ASSIGNMENT — Reproduce exactly, and only, the lines below from the one containing "ite_ignoresSchedule hc (next_ignoresSchedule" through the one containing "IgnoresSchedule (accept fun".

***

/-- A choice by a condition that the schedule has no part in. -/
theorem ite_ignoresSchedule {c : State → Bool} {f g : State → Result State}
    (hc : ∀ a n s, c (State.scheduled a n s) = c s) (hf : IgnoresSchedule f) (hg : IgnoresSchedule g) :
    IgnoresSchedule fun s => if c s then f s else g s := by
  intro a n s
  simp only [hc]
  cases c s
  · exact hg a n s
  · exact hf a n s

/-- An update that commutes with a change of schedule. -/
theorem next_ignoresSchedule {f : State → State} (h : ∀ a n s, f (State.scheduled a n s) = (f s).scheduled a n) :
    IgnoresSchedule fun s => .next (f s) :=
  fun a n s => congrArg _ (h a n s)

/-- An operation that answers a value besides the state neither reads nor changes the schedule. -/
def PairIgnoresSchedule {α : Type} (f : State → Result (State × α)) : Prop :=
  ∀ (a : List Move) (n : Nat) (s : State),
    f (s.scheduled a n) = Result.andThen (f s) fun r => .next (r.1.scheduled a n, r.2)

theorem andThen_ignoresSchedule {α : Type} {f : State → Result (State × α)} {g : State × α → Result State}
    (hf : PairIgnoresSchedule f) (hg : ∀ x, IgnoresSchedule fun s => g (s, x)) :
    IgnoresSchedule fun s => Result.andThen (f s) g := by
  intro a n s
  simp only [hf a n s]
  cases f s with
  | next r => exact hg r.2 a n r.1
  | fault r => rfl
  | refused r => rfl

theorem memWrite_ignoresSchedule (i : Nat) (b : Byte) : IgnoresSchedule (memWrite i b) := by
  intro a n s
  by_cases h : i < s.cfg.N
  · rw [memWrite_next h, memWrite_next (s := s.scheduled a n) h]; rfl
  · rw [memWrite_outside (Nat.not_lt.1 h), memWrite_outside (s := s.scheduled a n) (Nat.not_lt.1 h)]; rfl

theorem rbTryPush_ignoresSchedule (b : Byte) : PairIgnoresSchedule (rbTryPush b) := by
  intro a n s
  have hs : (s.scheduled a n).ringFull = s.ringFull := rfl
  have hm : memWrite (s.scheduled a n).rbHead b (s.scheduled a n) = _ := memWrite_ignoresSchedule s.rbHead b a n s
  simp only [rbTryPush, hs, hm]
  cases s.ringFull
  · cases memWrite s.rbHead b s <;> rfl
  · rfl

theorem rbPop_ignoresSchedule : PairIgnoresSchedule rbPop := by
  intro a n s
  have hs : (s.scheduled a n).ringEmpty = s.ringEmpty := rfl
  have hm : memRead (s.scheduled a n).rbTail (s.scheduled a n) = memRead s.rbTail s := rfl
  simp only [rbPop, hs, hm]
  cases s.ringEmpty
  · cases memRead s.rbTail s <;> rfl
  · rfl

/-- An operation that first looks for its fault. -/
theorem raiseOr_ignoresSchedule {c : State → Bool} {k : FaultCode} {f : State → Result State}
    (hc : ∀ a n s, c (State.scheduled a n s) = c s) (hf : IgnoresSchedule f) :
    IgnoresSchedule fun s => if c s then .next (raise k s) else f s :=
  ite_ignoresSchedule hc (next_ignoresSchedule fun _ _ _ => rfl) hf

/-- A command that first looks for its fault (R201). -/
theorem checked_ignoresSchedule {c : State → Bool} {k : FaultCode} {f : State → Result State}
    (hc : ∀ a n s, c (State.scheduled a n s) = c s) (hf : IgnoresSchedule f) :
    IgnoresSchedule (accept fun s => if c s then .next (raise k s) else f s) :=
  accept_ignoresSchedule (raiseOr_ignoresSchedule hc hf)

theorem exec_ignoresSchedule (i : Instr) : IgnoresSchedule (exec i) := by
  cases i with
  | init =>
    refine (checked_ignoresSchedule ?_ ?_ : IgnoresSchedule execInit) <;> exact fun _ _ _ => rfl
  | readKey =>
    refine (checked_ignoresSchedule ?_ ?_ : IgnoresSchedule execReadKey) <;> exact fun _ _ _ => rfl
  | writeKey code =>
    refine (checked_ignoresSchedule ?_ ?_ : IgnoresSchedule (execWriteKey code)) <;> exact fun _ _ _ => rfl
  | tRbReset =>
    refine (checked_ignoresSchedule ?_ ?_ : IgnoresSchedule execTRbReset) <;> exact fun _ _ _ => rfl
  | tRbTryPush b =>
    refine (checked_ignoresSchedule ?_ (raiseOr_ignoresSchedule ?_
      (andThen_ignoresSchedule (rbTryPush_ignoresSchedule b) fun _ => ?_)) : IgnoresSchedule (execTRbTryPush b)) <;>
      exact fun _ _ _ => rfl
  | tRbIsEmpty =>
    refine (checked_ignoresSchedule ?_ ?_ : IgnoresSchedule execTRbIsEmpty) <;> exact fun _ _ _ => rfl
  | tRbPop =>
    refine (checked_ignoresSchedule ?_ (andThen_ignoresSchedule rbPop_ignoresSchedule fun x => ?_) :
      IgnoresSchedule execTRbPop)
    · exact fun _ _ _ => rfl
    · cases x <;> exact fun _ _ _ => rfl
  | tTxByte b =>
    refine (accept_ignoresSchedule ?_ : IgnoresSchedule (execTTxByte b))
    exact fun _ _ _ => rfl
  | irqRx =>
    refine (ite_ignoresSchedule ?_ ?_ ?_ : IgnoresSchedule execIrqRx) <;> exact fun _ _ _ => rfl

theorem acceptWord_ignoresSchedule (w : CmdWord) : IgnoresSchedule (acceptWord w) := by
  intro a n s
  unfold acceptWord
  cases decode (.command w) with
  | some i => exact exec_ignoresSchedule i a n (takeCommand s)
  | none => exact accept_ignoresSchedule (next_ignoresSchedule fun _ _ _ => rfl) a n (takeCommand s)

theorem readKeyStep_ignoresSchedule (acc : List Byte) : IgnoresSchedule (readKeyStep acc) := by
  refine ite_ignoresSchedule (fun _ _ _ => rfl) (andThen_ignoresSchedule rbPop_ignoresSchedule fun x => ?_) ?_
  · cases x <;> exact fun _ _ _ => rfl
  · exact fun _ _ _ => rfl

theorem transmitStep_scheduled (q : List Byte) (v : KeyCode) (d : Bool) (a : List Move) (n : Nat) (s : State) :
    transmitStep q v d (s.scheduled a n) = (transmitStep q v d s).scheduled a n := by
  rcases transmitStep_cases q v d s with ⟨rfl, e⟩ | ⟨b, rest, rfl, hb, e⟩ | ⟨b, rest, rfl, hb, e⟩ <;> rw [e]
  · rfl
  · simp [transmitStep, transmitByte, State.devReadTxBusy, State.scheduled, hb]
  · simp [transmitStep, transmitByte, State.devReadTxBusy, State.scheduled, hb, devWriteData]

theorem drainOrExit_ignoresSchedule : IgnoresSchedule drainOrExit := by
  intro a n s
  cases hq : s.rxq with
  | nil => simp [drainOrExit, devReadData, hq, State.scheduled, Result.andThen_next, exitIsr]
  | cons b rest =>
    have hs : (s.scheduled a n).rxq = b :: rest := hq
    simp only [drainOrExit, devReadData, hq, hs]
    exact andThen_ignoresSchedule (rbTryPush_ignoresSchedule b) (fun _ => fun _ _ _ => rfl) a n { s with rxq := rest }

theorem foregroundEnabledStep_ignoresSchedule (d : Bool) : IgnoresSchedule (foregroundEnabledStep d) := by
  refine ite_ignoresSchedule (fun _ _ _ => rfl) (fun _ _ _ => rfl) fun a n s => ?_
  have hp : (s.scheduled a n).fg = s.fg := rfl
  have hw : (s.scheduled a n).port = s.port := rfl
  simp only [hp, hw]
  cases s.fg with
  | idle =>
    cases s.port with
    | none => rfl
    | some w => exact acceptWord_ignoresSchedule w a n s
  | readKey acc => exact readKeyStep_ignoresSchedule acc a n s
  | tx q v => exact congrArg _ (transmitStep_scheduled q v d a n s)
  | halted => rfl

/-- Log 2: the agenda and the clock choose the moves and have no part in what a move does. -/
theorem runMove_ignoresSchedule (m : Move) : IgnoresSchedule (runMove m) := by
  cases m with
  | foreground d => exact blockStep_ignoresSchedule (foregroundEnabledStep_ignoresSchedule d)
  | interrupt => exact blockStep_ignoresSchedule <|
      ite_ignoresSchedule (fun _ _ _ => rfl) drainOrExit_ignoresSchedule (exec_ignoresSchedule .irqRx)
  | envRx b => exact fun _ _ _ => rfl
  | envTxBusy busy => exact fun _ _ _ => rfl
  | caller cmd => exact fun _ _ _ => rfl

theorem runMove_scheduled {m : Move} {s t : State} (h : runMove m s = .next t) (a : List Move) (n : Nat) :
    runMove m (s.scheduled a n) = .next (t.scheduled a n) := by
  rw [runMove_ignoresSchedule, h, Result.andThen_next]

theorem runMoves_cons {m : Move} {ms : List Move} {s t : State} (h : runMoves (m :: ms) s = .next t) :
    ∃ u, runMove m s = .next u ∧ runMoves ms u = .next t := andThen_inv h

theorem runMoves_scheduled {ms : List Move} {s t : State} (h : runMoves ms s = .next t) (a : List Move) (n : Nat) :
    runMoves ms (s.scheduled a n) = .next (t.scheduled a n) := by
  induction ms generalizing s with
  | nil => injection h with h; subst h; rfl
  | cons m ms ih =>
    obtain ⟨u, hm, hms⟩ := runMoves_cons h
    simpa [runMoves, runMove_scheduled hm, Result.andThen_next] using ih hms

***

RESPONSE FOR THIS EXERCISE —
  ite_ignoresSchedule hc (next_ignoresSchedule fun _ _ _ => rfl) hf

/-- A command that first looks for its fault (R201). -/
theorem checked_ignoresSchedule {c : State → Bool} {k : FaultCode} {f : State → Result State}
    (hc : ∀ a n s, c (State.scheduled a n s) = c s) (hf : IgnoresSchedule f) :
    IgnoresSchedule (accept fun s => if c s then .next (raise k s) else f s) :=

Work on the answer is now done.